High above their home, in a wide swath of mountains laid bare by wildfires only weeks earlier, a series of check dams, built by the Civilian Conservation Corps to slow runoff, filled and weakened. In Pickens Canyon and other area canyons, the saturated ground started moving; the small dams gave way to mighty flows of boulders, mud, water and fallen trees.

Reaching at least 20 feet in height, the Pickens Canyon flow picked up speed and fury, engulfing much of Montrose. Survivors told tales of a deafening roar, trembling buildings and giant boulders skimming across the mud like beach balls.

The Montrose flood, as the calamity soon came to be called, took at least 45 lives, destroyed about 100 homes and turned the little community into a mud-filled, barren landscape, said local historian Art Cobery, who has become an expert on the catastrophe and its aftermath.

Some of the scores of photographs kept by the Historical Society of the Crescenta Valley show half-buried cars, houses and businesses sitting askew in the mess and a 70-ton boulder sitting in the middle of Foothill Boulevard. Debris had crashed through the back of the American Legion Hall early on New Year's Day, sweeping to their deaths 12 of the people who had taken refuge inside.

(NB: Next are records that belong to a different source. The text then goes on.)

/-- RO. [18:0] hubs in subtree. Hub. -/
def TR_HUBS : RegRow :=
  { page := 0x09, off := 0x064, acc := .ro, roles := .hub }

/-- RS. Best claim below, UID [31:0]. Latches TR_BESTSUB_HI. Hub. -/
def TR_BESTSUB_LO : RegRow :=
  { page := 0x09, off := 0x068, acc := .rs, roles := .hub }

/-- RO. [31:24] PRIO; [23] VALID; [15:0] UID [47:32]. Hub. -/
def TR_BESTSUB_HI : RegRow :=
  { page := 0x09, off := 0x06C, acc := .ro, roles := .hub }

/-- RO. µs from entry to DISCOVER to this Lyspen's first LOCKED; saturates -/
def TR_TLOCK : RegRow :=
  { page := 0x09, off := 0x070, acc := .ro }

/-- RW. [23:0] target member address. Hub. -/
def TR_RRA_TGT : RegRow :=
  { page := 0x09, off := 0x080, acc := .rw, take := 0x00FFFFFF, roles := .hub }

/-- RW. [17:0] target register address. Hub. -/
def TR_RRA_REG : RegRow :=
  { page := 0x09, off := 0x084, acc := .rw, take := 0x0003FFFF, roles := .hub }

/-- RW. Write data. Hub. -/
def TR_RRA_DATA : RegRow :=
  { page := 0x09, off := 0x088, acc := .rw, take := 0xFFFFFFFF, roles := .hub }

/-- WO. [31:28] OP; [3:0] TAG. Issues under R127. Hub. -/
def TR_RRA_GO : RegRow :=
  { page := 0x09, off := 0x08C, acc := .wo, roles := .hub }

/-- RW. [15:0] time-out in µs; 0 taken as 1. Hub. -/
def TR_RRA_TMO : RegRow :=
  { page := 0x09, off := 0x090, acc := .rw, rst := 0x000000C8, take := 0x0000FFFF, roles := .hub }

/-- RO. [15:0] outstanding tags. Hub. -/
def TR_RRA_OUT : RegRow :=
  { page := 0x09, off := 0x094, acc := .ro, roles := .hub }

/-- RS. Pops one response: [31] VALID; [27:20] RSEQ; [19:16] STATUS; [14:12] KIND; [3:0] TAG. Latches TR_RRSP1 and TR_RRSP2. Hub. -/
def TR_RRSP0 : RegRow :=
  { page := 0x09, off := 0x098, acc := .rs, roles := .hub }

/-- RO. Read data. Hub. -/
def TR_RRSP1 : RegRow :=
  { page := 0x09, off := 0x09C, acc := .ro, roles := .hub }

/-- RO. [23:0] target. Hub. -/
def TR_RRSP2 : RegRow :=
  { page := 0x09, off := 0x0A0, acc := .ro, roles := .hub }

/-- RS. Pops one notice: [31] VALID; [23:0] member. Latches TR_INQ1 and TR_INQ2. Hub. -/
def TR_INQ0 : RegRow :=
  { page := 0x09, off := 0x0A4, acc := .rs, roles := .hub }

/-- RO. The member's GLB_ISUM0. Hub. -/
def TR_INQ1 : RegRow :=
  { page := 0x09, off := 0x0A8, acc := .ro, roles := .hub }

/-- RO. The member's GLB_ISUM1. Hub. -/
def TR_INQ2 : RegRow :=
  { page := 0x09, off := 0x0AC, acc := .ro, roles := .hub }

/-- RS. Pops one loss: [31] VALID; [30:27] LEVEL; [26:23] REASON; [22:0] reserved. Latches TR_MLQ1 to TR_MLQ3. Hub. -/
def TR_MLQ0 : RegRow :=
  { page := 0x09, off := 0x0B0, acc := .rs, roles := .hub }

/-- RO. [23:0] lost address. Hub. -/
def TR_MLQ1 : RegRow :=
  { page := 0x09, off := 0x0B4, acc := .ro, roles := .hub }

/-- RO. [24:0] members lost. Hub. -/
def TR_MLQ2 : RegRow :=
  { page := 0x09, off := 0x0B8, acc := .ro, roles := .hub }

/-- RO. Detection T[63:32]. Hub. -/
def TR_MLQ3 : RegRow :=
  { page := 0x09, off := 0x0BC, acc := .ro, roles := .hub }

/-- The rows of page 0x09. -/
def page09 : List RegRow :=
  [TR_CFG, TR_PACE, TR_CTRL, TR_ADDR, TR_CROWN_LO, TR_CROWN_HI,
   TR_CEPOCH, TR_MEMBERS, TR_LOCKED, TR_HUBS, TR_BESTSUB_LO, TR_BESTSUB_HI,
   TR_TLOCK, TR_RRA_TGT, TR_RRA_REG, TR_RRA_DATA, TR_RRA_GO, TR_RRA_TMO,
   TR_RRA_OUT, TR_RRSP0, TR_RRSP1, TR_RRSP2, TR_INQ0, TR_INQ1,
   TR_INQ2, TR_MLQ0, TR_MLQ1, TR_MLQ2, TR_MLQ3]

/-- RO. [26:24] BRANCHES, 1 to 4; [8:0] NTAPS, 1 to 256; other bits reserved -/
def RT_CHAIN : RegRow :=
  { page := 0x0C, off := 0x040, acc := .ro }

/-- RWL. [31] RPT_EN; [7:0] RPT_GROUP, a GR entry index under R164 -/
def RT_CFG : RegRow :=
  { page := 0x0C, off := 0x044, acc := .rwl, take := 0x800000FF, rwl := 0x800000FF }

/-- W1S. [0] CAL: recalibrate the chain under R156 and R157. Reads 1 until done. -/
def RT_CMD : RegRow :=
  { page := 0x0C, off := 0x048, acc := .w1s }

/-- RO. Word k, bit n: tap 32k + n has CAL_OK -/
def RT_CALMAP : RegRow :=
  { page := 0x0C, off := 0x050, acc := .ro, cnt := 8, stride := 4 }

/-- RO. Word k, bit n: RT_THIST of tap 32k + n is not 0 -/
def RT_THSUM : RegRow :=
  { page := 0x0C, off := 0x070, acc := .ro, cnt := 8, stride := 4 }

/-- RWL. [31] EN; [15:0] FBUDGET in 1/64 tick, where 0 means 2 × RT_RPER -/
def RT_TCFG : RegRow :=
  { page := 0x0C, off := 0x400, acc := .rwl, rst := 0x80000000, take := 0x8000FFFF, rwl := 0x8000FFFF, sel := .chan }

/-- RO. Tap status -/
def RT_TSTAT : RegRow :=
  { page := 0x0C, off := 0x404, acc := .ro, sel := .chan }

/-- W1C. Tap sticky history; same bits as RT_HIST -/
def RT_THIST : RegRow :=
  { page := 0x0C, off := 0x408, acc := .w1c, sel := .chan }

/-- W1S. [0] XCAL: calibrate this tap's crossings at the current points. Reads 1 until done. -/
def RT_TCMD : RegRow :=
  { page := 0x0C, off := 0x40C, acc := .w1s, sel := .chan }

/-- RO. [25:16] CUM_TICKS; [11:8] HOP_TICKS; [5:0] TRIM in 1/64 tick -/
def RT_HOP : RegRow :=
  { page := 0x0C, off := 0x410, acc := .ro, sel := .chan }

/-- RO. [15:0] calibrated round trip of the hop in front, 1/64 tick -/
def RT_ECHO : RegRow :=
  { page := 0x0C, off := 0x414, acc := .ro, sel := .chan }

/-- RO. [23:0] nominal region period at the current point, 1/64 tick -/
def RT_RPER : RegRow :=
  { page := 0x0C, off := 0x418, acc := .ro, sel := .chan }

/-- RO. [23:0] extensions since the last anchor, 1/64 tick; saturates -/
def RT_ACC : RegRow :=
  { page := 0x0C, off := 0x41C, acc := .ro, sel := .chan }

/-- RS. Stretched cycles in the last report window; saturates. Latches RT_STRSUM and RT_STRMAX. -/
def RT_STRCYC : RegRow :=
  { page := 0x0C, off := 0x420, acc := .rs, sel := .chan }

/-- RO. Sum of extensions in that window, 1/64 tick; saturates -/
def RT_STRSUM : RegRow :=
  { page := 0x0C, off := 0x424, acc := .ro, sel := .chan }

/-- RO. [23:0] largest single extension in that window, 1/64 tick -/
def RT_STRMAX : RegRow :=
  { page := 0x0C, off := 0x428, acc := .ro, sel := .chan }

/-- RO. [31:16] longest stop in ns; [15:0] last stop in ns; both saturate -/
def RT_STOPT : RegRow :=
  { page := 0x0C, off := 0x42C, acc := .ro, sel := .chan }

/-- RO. [31] VALID; [23:0] nominal period of operating point n, 1/64 tick -/
def RT_OPCAL : RegRow :=
  { page := 0x0C, off := 0x430, acc := .ro, cnt := 4, stride := 4, sel := .chan }

/-- RO. Line 4t + n: [31] LATE; [30] ARMED; [23:0] last ΔT_fire, 1/64 tick -/
def RT_FLAT : RegRow :=
  { page := 0x0C, off := 0x440, acc := .ro, cnt := 4, stride := 4, sel := .chan }

/-- RWL. Crossing 4t + k: [31:30] MODE; [19:16] XCLS; [8:0] SRCTAP, the source region's tap -/
def RT_XCFG : RegRow :=
  { page := 0x0C, off := 0x480, acc := .rwl, cnt := 4, stride := 32, take := 0xC00F01FF, rwl := 0xC00F01FF, sel := .chan }

/-- RWL. [7:0] A in ticks -/
def RT_XALLOW : RegRow :=
  { page := 0x0C, off := 0x484, acc := .rwl, cnt := 4, stride := 32, rst := 0x00000004, take := 0x000000FF, rwl := 0x000000FF, sel := .chan }

/-- RO. [15:8] L in ticks; [7:0] L_path in ticks at the current point -/
def RT_XLAT : RegRow :=
  { page := 0x0C, off := 0x488, acc := .ro, cnt := 4, stride := 32, sel := .chan }

/-- RO. [31] DET_OK; [30] FALLBACK; [29] XCAL_BUSY; [28] SLIPPED, 1 from the first slip until RT_XSLIP is read -/
def RT_XSTAT : RegRow :=
  { page := 0x0C, off := 0x48C, acc := .ro, cnt := 4, stride := 32, sel := .chan }

/-- RC. Slipped writes; saturates -/
def RT_XSLIP : RegRow :=
  { page := 0x0C, off := 0x490, acc := .rc, cnt := 4, stride := 32, sel := .chan }

/-- RO. L_path in ticks for destination points 3, 2, 1, 0 in [31:24], [23:16], [15:8], [7:0]; 0xFF not calibrated -/
def RT_XOPLAT : RegRow :=
  { page := 0x0C, off := 0x494, acc := .ro, cnt := 4, stride := 32, sel := .chan }

/-- The rows of page 0x0C. -/
def page0C : List RegRow :=
  [RT_CHAIN, RT_CFG, RT_CMD, RT_CALMAP, RT_THSUM, RT_TCFG,
   RT_TSTAT, RT_THIST, RT_TCMD, RT_HOP, RT_ECHO, RT_RPER,
   RT_ACC, RT_STRCYC, RT_STRSUM, RT_STRMAX, RT_STOPT, RT_OPCAL,
   RT_FLAT, RT_XCFG, RT_XALLOW, RT_XLAT, RT_XSTAT, RT_XSLIP,
   RT_XOPLAT]

/-- RWL. [31:20] reserved; [19:16] QUORUM under R185; [15:0] LIMIT in ps under R184 -/
def TS_PLCFG : RegRow :=
  { page := 0x0D, off := 0x040, acc := .rwl, rst := 0x00021388, take := 0x000FFFFF, rwl := 0x000FFFFF }

/-- RWL. [31:16] reserved; [15:0] INT: plumb interval in µs under R182 -/
def TS_PLINT : RegRow :=
  { page := 0x0D, off := 0x044, acc := .rwl, rst := 0x000003E8, take := 0x0000FFFF, rwl := 0x0000FFFF }

/-- RO. Bit n: tap n in plumb alarm, for taps 0–31 -/
def TS_PLSUM0 : RegRow :=
  { page := 0x0D, off := 0x048, acc := .ro }

/-- RO. Taps 32–63 -/
def TS_PLSUM1 : RegRow :=
  { page := 0x0D, off := 0x04C, acc := .ro }

/-- RO. [31] SUSPECT; [30] SIGN, 1 for local ahead; [23:16] SUSPECT_PORT; [6:0] NALARM -/
def TS_PLSTAT : RegRow :=
  { page := 0x0D, off := 0x050, acc := .ro }

/-- RW. [0] UARTQ under R181 -/
def TS_SWCFG : RegRow :=
  { page := 0x0D, off := 0x054, acc := .rw, take := 0x00000001 }

/-- RS. Pops one software stamp: [31] VALID; [30] SOFT; [3:0] SOURCE, where 0–3 is SWEVTn, 4 UART0 and 5 UART1. Latches TS_SWQ1 to TS_SWQ3. -/
def TS_SWQ0 : RegRow :=
  { page := 0x0D, off := 0x058, acc := .rs }

/-- RO. T[31:0] -/
def TS_SWQ1 : RegRow :=
  { page := 0x0D, off := 0x05C, acc := .ro }

/-- RO. T[63:32] -/
def TS_SWQ2 : RegRow :=
  { page := 0x0D, off := 0x060, acc := .ro }

/-- RO. T[95:64] -/
def TS_SWQ3 : RegRow :=
  { page := 0x0D, off := 0x064, acc := .ro }

/-- RWL. [31] EN; [30] PLUMB; [29] QEN -/
def TS_TCFG : RegRow :=
  { page := 0x0D, off := 0x400, acc := .rwl, take := 0xE0000000, rwl := 0xE0000000, sel := .chan }

/-- RO. [31] PLALARM; [30] PLVALID, meaning a window has completed; [20:16] transmit queue occupancy, 0–16 -/
def TS_TSTAT : RegRow :=
  { page := 0x0D, off := 0x404, acc := .ro, sel := .chan }

/-- W1C. Tap sticky history; same bits as TS_HIST -/
def TS_THIST : RegRow :=
  { page := 0x0D, off := 0x408, acc := .w1c, sel := .chan }

/-- RWL. [23:0] egress correction, 1/64 tick -/
def TS_EGR : RegRow :=
  { page := 0x0D, off := 0x40C, acc := .rwl, take := 0x00FFFFFF, rwl := 0x00FFFFFF, sel := .chan }

/-- RWL. [23:0] ingress correction, 1/64 tick -/
def TS_ING : RegRow :=
  { page := 0x0D, off := 0x410, acc := .rwl, take := 0x00FFFFFF, rwl := 0x00FFFFFF, sel := .chan }

/-- RS. Pops one entry: [31] VALID; [30] MISSED; [29] OVR_BEFORE; [15:0] FRAME_ID. Latches TS_TXQ1 to TS_TXQ3. -/
def TS_TXQ0 : RegRow :=
  { page := 0x0D, off := 0x414, acc := .rs, sel := .chan }

/-- RO. T[31:0] -/
def TS_TXQ1 : RegRow :=
  { page := 0x0D, off := 0x418, acc := .ro, sel := .chan }

/-- RO. T[63:32] -/
def TS_TXQ2 : RegRow :=
  { page := 0x0D, off := 0x41C, acc := .ro, sel := .chan }

/-- RO. T[95:64] -/
def TS_TXQ3 : RegRow :=
  { page := 0x0D, off := 0x420, acc := .ro, sel := .chan }

/-- RS. Latest receive stamp T[31:0]; [1:0] of TS_RXL2 hold the class. Latches TS_RXL1 and TS_RXL2. -/
def TS_RXL0 : RegRow :=
  { page := 0x0D, off := 0x424, acc := .rs, sel := .chan }

/-- RO. T[63:32] -/
def TS_RXL1 : RegRow :=
  { page := 0x0D, off := 0x428, acc := .ro, sel := .chan }

/-- RO. [31:2] T[93:64]; [1:0] class -/
def TS_RXL2 : RegRow :=
  { page := 0x0D, off := 0x42C, acc := .ro, sel := .chan }

/-- RO. [31] VALID; [23:0] neighbour member address -/
def TS_PLNB : RegRow :=
  { page := 0x0D, off := 0x430, acc := .ro, sel := .chan }

/-- RO. Window mean θ, signed, 1/64 tick -/
def TS_PLTHETA : RegRow :=
  { page := 0x0D, off := 0x434, acc := .ro, sel := .chan }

"It was a mini Katrina that swept this valley," Cobery said, "and it just traumatized people."

Woody Guthrie wrote a song about the disaster. Rumors abounded that many others -- homeless people supposedly living in the mountains -- had perished, but those reports were not substantiated, Cobery said. Some town residents thought to have died later turned up safe, staying with relatives or friends

The Montrose flood eventually prompted the building of an elaborate system of giant debris-trapping catch basins and other flood-control projects that have significantly reduced the odds of another such tragedy, Cobery said.